Since a channel \({{\mathcal{E}}}_{U}\) sampled from E_ε always satisfies \(D({{\mathcal{E}}}_{U},{{\mathcal{E}}}_{I})\ge \varepsilon\) by construction, any algorithm that successfully certifies unitary channels must be able to distinguish these two hypotheses. Thus, the query complexity of this hypothesis test provides a lower bound on the complexity of the original certification task. Therefore, it is sufficient to analyze the query complexity of this problem to derive the lower bound of the unitary channel certification problem.

We now construct an ensemble E_ε to which the corresponding hypothesis testing requires many queries. The ensemble we construct is given as follows:

$${E}_{\varepsilon }={\{{{\mathcal{E}}}_{{U}_{\psi }}\}}_{\left\vert \psi \right\rangle \sim \text{Haar}},$$

(4)

$${U}_{\psi }:=I+({e}^{2i{\sin }^{-1}(\varepsilon /2)}-1)\left\vert \psi \right\rangle \left\langle \psi \right\vert ,$$

(5)

where \(\vert\psi\rangle\) is a d-dimensional Haar-random state. Here, each unitary channel \({{\mathcal{E}}}_{{U}_{\psi }}\) in this ensemble induces a phase shift of \(2{\sin }^{-1}(\varepsilon /2)\) only on the basis \(\vert\psi\rangle\) and acts as the identity elsewhere (see Fig. 2). Reflecting this structure, we refer to \({{\mathcal{E}}}_{{U}_{\psi }}\) as the single-basis rotation channel and to the ensemble E_ε as the single-basis rotation ensemble. To confirm that E_ε forms an ensemble of ε-perturbed unitary channels from the identity channel, we examine the structure of the diamond distance \(D({{\mathcal{E}}}_{U},{{\mathcal{E}}}_{I})\). The following lemma expresses it in terms of the eigenangles θ₁, …, θ_d, the arguments of the complex eigenvalues \({e}^{i{\theta }_{1}},\ldots ,{e}^{i{\theta }_{d}}\) of the unitary operator U:

Fig. 2: Circuit implementation of a single-basis rotation channel \({{\mathcal{E}}}_{{U}_{\psi }}\).

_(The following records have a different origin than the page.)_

theorem test_wellFormed_unknown_bits :
    Instr.wellFormed (.unknownCommand .link1 5 { bytes := [0], bits := List.replicate 8 false }) = false := by
  decide +kernel

theorem test_complete_frames :
    (frame [1, 2]).complete = true ∧ ({ bytes := [3, 1], bits := [] } : Clocked).complete = false ∧
      ({ bytes := [121], bits := [] } : Clocked).complete = true := by
  decide +kernel

theorem test_decode_no_word :
    decodeTableWord 8 1 = none ∧ State.withFetchWord base 8 1 = base :=
  ⟨rfl, rfl⟩

theorem test_step_runs_front :
    step { base with pending := [.chainOpens, .motionPeriod] } = exec .chainOpens { base with pending := [.motionPeriod] } :=
  rfl

theorem test_step_idles :
    step base = .next base :=
  rfl

theorem test_reset_short_long :
    after (.resetInput 4999 inputs []) base = base ∧ (after (.resetInput 20001 inputs []) base).machine = .start ∧
      (after (.resetInput 20001 inputs []) base).inputs = inputs := by
  decide +kernel

theorem test_reset_cuts_store :
    (after (.resetInput 20001 inputs [1, 2]) { mine with store := { defaults := false, op := .storing .link1 [1, 2, 3] } }).serial =
      [(0, 1), (1, 2)] := by
  decide +kernel

theorem test_load_end_defaults :
    (after (.startUpLoadEnd true) { State.reset with inputs := inputs }).machine = .resetWait ∧
      (after (.startUpLoadEnd true) { State.reset with inputs := inputs }).store.defaults = true ∧
      (after (.startUpLoadEnd true) { State.reset with inputs := inputs }).clamps.x.state = .engaged := by
  decide +kernel

theorem test_load_end_drive_not_ready :
    State.reset.machine = .start ∧ (after (.startUpLoadEnd false) State.reset).machine = .estop ∧
      (after (.startUpLoadEnd false) State.reset).axes.y.fault = some .drive ∧
      (after (.startUpLoadEnd false) State.reset).spindle.state = .fault .drive ∧ after (.startUpLoadEnd true) base = base := by
  decide +kernel

theorem test_chain_opens :
    open1.machine = .run ∧ (after .chainOpens moving).machine = .estop ∧ (after .chainOpens moving).queues.link1.entries = [] ∧
      (after .chainOpens moving).ports.link1.events = [.machineState .estop, .axisFault .x .clamp, .entryFailed 7 .estop] ∧
      (after .chainOpens moving).clamps.x.valve = false := by
  decide +kernel

theorem test_chain_opens_only_level :
    (after .chainOpens State.reset).inputs.chainClosed = false ∧ (after .chainOpens State.reset).machine = .start := by
  decide +kernel

theorem test_chain_opens_spindle :
    SpindleLaw turning ∧ (after .chainOpens turning).spindle.outCode = 0 ∧ (after .chainOpens turning).spindle.state = .stopped :=
  by
  refine ⟨?_, ?_, ?_⟩
  · change turning.machine = .run ∧ turning.spindle.engaged = turning.rangeReading ∧ turning.spindle.engaged ≠ none ∧
      turning.spindle.valves = .allOff
    decide +kernel
  · decide +kernel
  · decide +kernel

theorem test_chain_closes :
    (after .chainCloses { base with machine := .estop, inputs := { inputs with chainClosed := false }, axes := .const { AxisUnit.reset with meas := 12, cmd := 3, out := 3 } }).machine =
        .resetWait ∧
      (after .chainCloses { base with machine := .estop, inputs := { inputs with chainClosed := false }, axes := .const { AxisUnit.reset with meas := 12, cmd := 3, out := 3 } }).axes.x.cmd =
        12 := by
  decide +kernel

theorem test_follow_up :
    ({ base with machine := .estop }).followUp .x = true ∧ ({ base with machine := .estop }).standing .x = true ∧
      (after .motionPeriod (withX (fun u => { u with meas := 9, out := 4, cmd := 1, backlog := 2 }) { base with machine := .estop })).axes.x.cmd = 6 := by
  decide +kernel

theorem test_pulses_at_most_1000 :
    (after .motionPeriod (withX (fun u => { u with backlog := 1500, out := 1500, cmd := 1500, meas := 0 }) open1)).axes.x.stepPulses = 1000 ∧
      (after .motionPeriod (withX (fun u => { u with backlog := 1500, out := 1500, cmd := 1500, meas := 0 }) mine)).axes.x.stepPulses = 0 := by
  decide +kernel

theorem test_resting_axis :
    mine.followUp .x = false ∧ mine.standing .x = true ∧ mine.followingExceeded .x = false ∧
      (after .motionPeriod (withX (fun u => { u with cmd := 350000, out := 350000, backlog := 350000 }) mine)).axes.x.out = 350000 := by
  decide +kernel

theorem test_following_fault :
    (after .motionPeriod (withX (fun u => { u with meas := 2001 }) mine)).axes.x.fault = some .following ∧
      (after .motionPeriod (withX (fun u => { u with meas := 2000 }) mine)).axes.x.fault = none := by
  decide +kernel

theorem test_move_period_hypotheses :
    moving.machine = .run ∧ moving.queues.link1.moving = true ∧ moving.moves.link2 = none ∧ moving.moves.link3 = none ∧
      moving.followingExceeded .x = false ∧
      ((open1.moveOf feedX).advance (moving.ceiling (open1.moveOf feedX))).2 = .goes ∧
      ((open1.moveOf feedX).axes.map (·.axis)).Nodup ∧
      beyondBound 0 (((open1.moveOf feedX).advance 512).1.position { axis := .x, delta := 10, start := 0, rate := 200, accel := 250000 }) =
        false := by
  decide +kernel

theorem test_worked_case_1_setup :
    (open1.moveOf feedX).accel = 64 ∧ (open1.moveOf feedX).vAxes = 51200 ∧ (open1.moveOf feedX).freeCeiling open1.overrides = 512 := by
  decide +kernel

theorem test_worked_case_1_period_6 :
    ((periods 6 moving).moves.link1.map (fun m => (m.s, m.v, m.braking))) = some (1344, 384, false) ∧ (periods 6 moving).axes.x.cmd = 5 := by
  decide +kernel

The unitary operator V_ψ maps the basis state \(\left\vert \psi \right\rangle\) to the computational basis state \({\left\vert 1\right\rangle }^{\otimes n}\). The controlled-rotation gate applies a phase shift of \(2{\sin }^{-1}(\varepsilon /2)\) to this computational basis component. As a result, the entire circuit behaves as a phase-shifting channel for the \(\left\vert \psi \right\rangle\) basis and as an identity channel for all other bases.

Lemma 1

(^6,11) Let [θ_min, θ_max] be the shortest interval including all eigenangles of U. Then for ε < 2, \(D({{\mathcal{E}}}_{U},{{\mathcal{E}}}_{I})=\varepsilon\) is equivalent to \({\theta }_{{\rm{max}}}-{\theta }_{{\rm{min}}}=2{\sin }^{-1}(\varepsilon /2)\).

Applying this lemma to the channel \({{\mathcal{E}}}_{{U}_{\psi }}\), only one eigenangle corresponding to the \(\left\vert \psi \right\rangle\) basis is nonzero (equal to \(2{\sin }^{-1}(\varepsilon /2)\)), while the remaining eigenangles are all zero. Thus, we have \({\theta }_{\min }=0\) and \({\theta }_{\max }=2{\sin }^{-1}(\varepsilon /2)\), confirming that \({{\mathcal{E}}}_{{U}_{\psi }}\) is ε-perturbed as \(D({{\mathcal{E}}}_{{U}_{\psi }},{{\mathcal{E}}}_{I})=\varepsilon\); thus, E_ε is an ensemble of ε-perturbed unitary channels from the identity channel.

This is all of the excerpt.